**What to work on**
Could you reproduce, word for word, everything below from the line containing "finalFailed _ h" down to the line containing "sqzFailed _ k", with both of those lines included and no others?

★ ★ ★ ★ ★

-- ==== Sys2Proof/Machine/Dispatch.lean ====
section
/-! DEFINITION. The meaning of every command: one arm per constructor of Instr, each one direct call of its meaning. -/

namespace Sys2Proof.Machine

-- 30_encoding.md R48: execute the rule of the command selected by the opcode, with its operand.
def exec (i : Instr) (s : State) : Host.Outcome State Fault Refusal :=
  match i with
  | .status => Sys2Proof.Machine.execStatus s
  | .srst => Sys2Proof.Machine.execSrst s
  | .init => Sys2Proof.Machine.execInit s
  | .absorb b => Sys2Proof.Machine.execAbsorb b s
  | .final => Sys2Proof.Machine.execFinal s
  | .sqz k => Sys2Proof.Machine.execSqz k s
  | .hxePfx => Sys2Proof.Machine.execHxePfx s
  | .hxeByte b => Sys2Proof.Machine.execHxeByte b s
  | .hxdStart => Sys2Proof.Machine.execHxdStart s
  | .hxdChar c => Sys2Proof.Machine.execHxdChar c s
  | .hxdEnd => Sys2Proof.Machine.execHxdEnd s
  | .nhRoot => Sys2Proof.Machine.execNhRoot s
  | .nhClr => Sys2Proof.Machine.execNhClr s
  | .nhLdb b => Sys2Proof.Machine.execNhLdb b s
  | .nhChild => Sys2Proof.Machine.execNhChild s
  | .nhRd k => Sys2Proof.Machine.execNhRd k s

end Sys2Proof.Machine
end

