/-- R24, the `r` entries: in a state that agrees on them, and on `MAXLEN` where ABSORB asks for it, a command is answered alike
and writes the same. -/
theorem Effect.transfer {i s u st n d} (he : Effect i s u st n d) {s' : State}
    (hmax : i.mnemonic = .ABSORB → s.maxLen = s'.maxLen)
    (hread : ∀ r, readsRegister i.mnemonic r = true → r.same s s') :
    ∃ u', Effect i s' u' st n d ∧ Alike s s' u u' := by
  cases he with
  | status =>
    have hword : statusWord s = statusWord s' := by
      simp only [statusWord, nodeValid, show s.pos = s'.pos from hread .pos rfl, show s.ph = s'.ph from hread .ph rfl,
        show s.hdPh = s'.hdPh from hread .hdPh rfl, show s.np = s'.np from hread .np rfl]
    exact ⟨s', hword ▸ .status s', alike_unchanged s s'⟩
  | srst =>
    refine ⟨_, .srst s', fun r => .inl ?_⟩
    cases r <;> rfl
  | init =>
    refine ⟨_, .init s', fun r => ?_⟩
    cases r <;> simp [Register.same]
  | absorbFailed _ b h => exact ⟨s', .absorbFailed s' b ((hread .ph rfl).symm.trans h), alike_unchanged s s'⟩
  | absorbIdle _ b h => exact ⟨s', .absorbIdle s' b ((hread .ph rfl).symm.trans h), alike_unchanged s s'⟩
  | absorbSqueeze _ b h => exact ⟨s', .absorbSqueeze s' b ((hread .ph rfl).symm.trans h), alike_unchanged s s'⟩
  | absorbFull _ b h hm =>
    have hcnt : s.cnt = s'.cnt := hread .cnt rfl
    exact ⟨_, .absorbFull s' b ((hread .ph rfl).symm.trans h) (by rw [← hmax rfl, hm, hcnt]), alike_ph s s' _⟩
  | absorb _ b h hm =>
    have hcnt : s.cnt = s'.cnt := hread .cnt rfl
    exact ⟨_, .absorb s' b ((hread .ph rfl).symm.trans h) (by rwa [← hmax rfl, ← hcnt]),
      alike_absorbByte (hread .S rfl) (hread .pos rfl) hcnt (hread .ph rfl) b⟩
  | finalFailed _ h => exact ⟨s', .finalFailed s' ((hread .ph rfl).symm.trans h), alike_unchanged s s'⟩
  | finalIdle _ h => exact ⟨s', .finalIdle s' ((hread .ph rfl).symm.trans h), alike_unchanged s s'⟩
  | finalSqueeze _ h => exact ⟨s', .finalSqueeze s' ((hread .ph rfl).symm.trans h), alike_unchanged s s'⟩
  | final _ h =>
    refine ⟨_, .final s' ((hread .ph rfl).symm.trans h), fun r => ?_⟩
    cases r with
    | S =>
      have hpos : s.posIndex = s'.posIndex := congrArg (Fin.castLE (by decide)) (hread .pos rfl)
      exact .inl (congrArg keccakF (congrArg₂ padArray (hread .S rfl) hpos))
    | pos | ph => exact .inl rfl
    | _ => exact .inr ⟨rfl, rfl⟩
  | sqzFailed _ k h => exact ⟨s', .sqzFailed s' k ((hread .ph rfl).symm.trans h), alike_unchanged s s'⟩
  | sqzIdle _ k h => exact ⟨s', .sqzIdle s' k ((hread .ph rfl).symm.trans h), alike_unchanged s s'⟩
  | sqzAbsorb _ k h => exact ⟨s', .sqzAbsorb s' k ((hread .ph rfl).symm.trans h), alike_unchanged s s'⟩
  | sqzIndex _ k h hk => exact ⟨s', .sqzIndex s' k ((hread .ph rfl).symm.trans h) hk, alike_unchanged s s'⟩
  | sqz _ k h hk =>
    have hS : s.arr = s'.arr := hread .S rfl
    exact ⟨s', hS ▸ .sqz s' k ((hread .ph rfl).symm.trans h) hk, alike_unchanged s s'⟩
  | hxePfx => exact ⟨s', .hxePfx s', alike_unchanged s s'⟩
  | hxeByte _ b => exact ⟨s', .hxeByte s' b, alike_unchanged s s'⟩
  | hxdStart => exact ⟨_, .hxdStart s', alike_hdHi_hdPh s s' 0 _⟩
  | charIdle _ c h => exact ⟨s', .charIdle s' c ((hread .hdPh rfl).symm.trans h), alike_unchanged s s'⟩
  | charFailed _ c h => exact ⟨s', .charFailed s' c ((hread .hdPh rfl).symm.trans h), alike_unchanged s s'⟩
  | charZero _ h => exact ⟨_, .charZero s' ((hread .hdPh rfl).symm.trans h), alike_hdPh s s' _⟩
  | charNotZero _ c h hc => exact ⟨_, .charNotZero s' c ((hread .hdPh rfl).symm.trans h) hc, alike_hdPh s s' _⟩
  | charX _ h => exact ⟨_, .charX s' ((hread .hdPh rfl).symm.trans h), alike_hdPh s s' _⟩
  | charNotX _ c h hc => exact ⟨_, .charNotX s' c ((hread .hdPh rfl).symm.trans h) hc, alike_hdPh s s' _⟩
  | charHigh _ c v h hv => exact ⟨_, .charHigh s' c v ((hread .hdPh rfl).symm.trans h) hv, alike_hdHi_hdPh s s' v _⟩
  | charNotHigh _ c h hv => exact ⟨_, .charNotHigh s' c ((hread .hdPh rfl).symm.trans h) hv, alike_hdPh s s' _⟩
  | charLow _ c v h hv =>
    have hhi : s.hdHi = s'.hdHi := hread .hdHi rfl
    have hdata : (pack s'.hdHi v).setWidth 16 = (pack s.hdHi v).setWidth 16 := by rw [hhi]
    exact ⟨_, hdata ▸ .charLow s' c v ((hread .hdPh rfl).symm.trans h) hv, alike_hdPh s s' _⟩
  | charNotLow _ c h hv => exact ⟨_, .charNotLow s' c ((hread .hdPh rfl).symm.trans h) hv, alike_hdPh s s' _⟩
  | endIdle _ h => exact ⟨s', .endIdle s' ((hread .hdPh rfl).symm.trans h), alike_unchanged s s'⟩
  | endWellFormed _ h => exact ⟨_, .endWellFormed s' ((hread .hdPh rfl).symm.trans h), alike_hdPh s s' _⟩
  | endMalformed _ h h' =>
    have hph : s.hdPh = s'.hdPh := hread .hdPh rfl
    exact ⟨_, .endMalformed s' (hph ▸ h) (hph ▸ h'), alike_hdPh s s' _⟩
  | nhRoot =>
    refine ⟨_, .nhRoot s', fun r => ?_⟩
    cases r <;> simp [Register.same]
  | nhClr =>
    refine ⟨_, .nhClr s', fun r => ?_⟩
    cases r <;> simp [Register.same]
  | ldbFull _ b h => exact ⟨s', .ldbFull s' b ((hread .np rfl).symm.trans h), alike_unchanged s s'⟩
  | ldb _ b h =>
    have hnp : s.np = s'.np := hread .np rfl
    have h' : s'.np.val < 32 := hnp ▸ h
    exact ⟨_, .ldb s' b h', alike_ldb hnp b h h'⟩
  | childFailed _ h => exact ⟨s', .childFailed s' ((hread .ph rfl).symm.trans h), alike_unchanged s s'⟩
  | childIdle _ h => exact ⟨s', .childIdle s' ((hread .ph rfl).symm.trans h), alike_unchanged s s'⟩
  | childAbsorb _ h => exact ⟨s', .childAbsorb s' ((hread .ph rfl).symm.trans h), alike_unchanged s s'⟩
  | childNoParent _ h hn =>
    have hnp : s.np = s'.np := hread .np rfl
    exact ⟨s', .childNoParent s' ((hread .ph rfl).symm.trans h) (hnp ▸ hn), alike_unchanged s s'⟩
  | child _ h hn =>
    refine ⟨_, .child s' ((hread .ph rfl).symm.trans h) ((hread .np rfl).symm.trans hn), fun r => ?_⟩
    cases r with
    | NODE j =>
      have hS : s.arr = s'.arr := hread .S rfl
      have hnode : s.node = s'.node := node_eq_of_same fun j => hread (.NODE j) rfl
      exact .inl (by rw [hS, hnode, Register.same])
    | S | pos | cnt | ph => exact .inl rfl
    | _ => exact .inr ⟨rfl, rfl⟩
  | rdNotValid _ k h =>
    have hnp : s.np = s'.np := hread .np rfl
    exact ⟨s', .rdNotValid s' k (hnp ▸ h), alike_unchanged s s'⟩
  | rdIndex _ k h hk => exact ⟨s', .rdIndex s' k ((hread .np rfl).symm.trans h) hk, alike_unchanged s s'⟩
  | rd _ k h hk =>
    have hnode : s.node = s'.node := node_eq_of_same fun j => hread (.NODE j) rfl
    exact ⟨s', hnode ▸ .rd s' k ((hread .np rfl).symm.trans h) hk, alike_unchanged s s'⟩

★ ★ ★ ★ ★

**Answer to this problem**
  | finalFailed _ h => exact ⟨s', .finalFailed s' ((hread .ph rfl).symm.trans h), alike_unchanged s s'⟩
  | finalIdle _ h => exact ⟨s', .finalIdle s' ((hread .ph rfl).symm.trans h), alike_unchanged s s'⟩
  | finalSqueeze _ h => exact ⟨s', .finalSqueeze s' ((hread .ph rfl).symm.trans h), alike_unchanged s s'⟩
  | final _ h =>
    refine ⟨_, .final s' ((hread .ph rfl).symm.trans h), fun r => ?_⟩
    cases r with
    | S =>
      have hpos : s.posIndex = s'.posIndex := congrArg (Fin.castLE (by decide)) (hread .pos rfl)
      exact .inl (congrArg keccakF (congrArg₂ padArray (hread .S rfl) hpos))
    | pos | ph => exact .inl rfl
    | _ => exact .inr ⟨rfl, rfl⟩
  | sqzFailed _ k h => exact ⟨s', .sqzFailed s' k ((hread .ph rfl).symm.trans h), alike_unchanged s s'⟩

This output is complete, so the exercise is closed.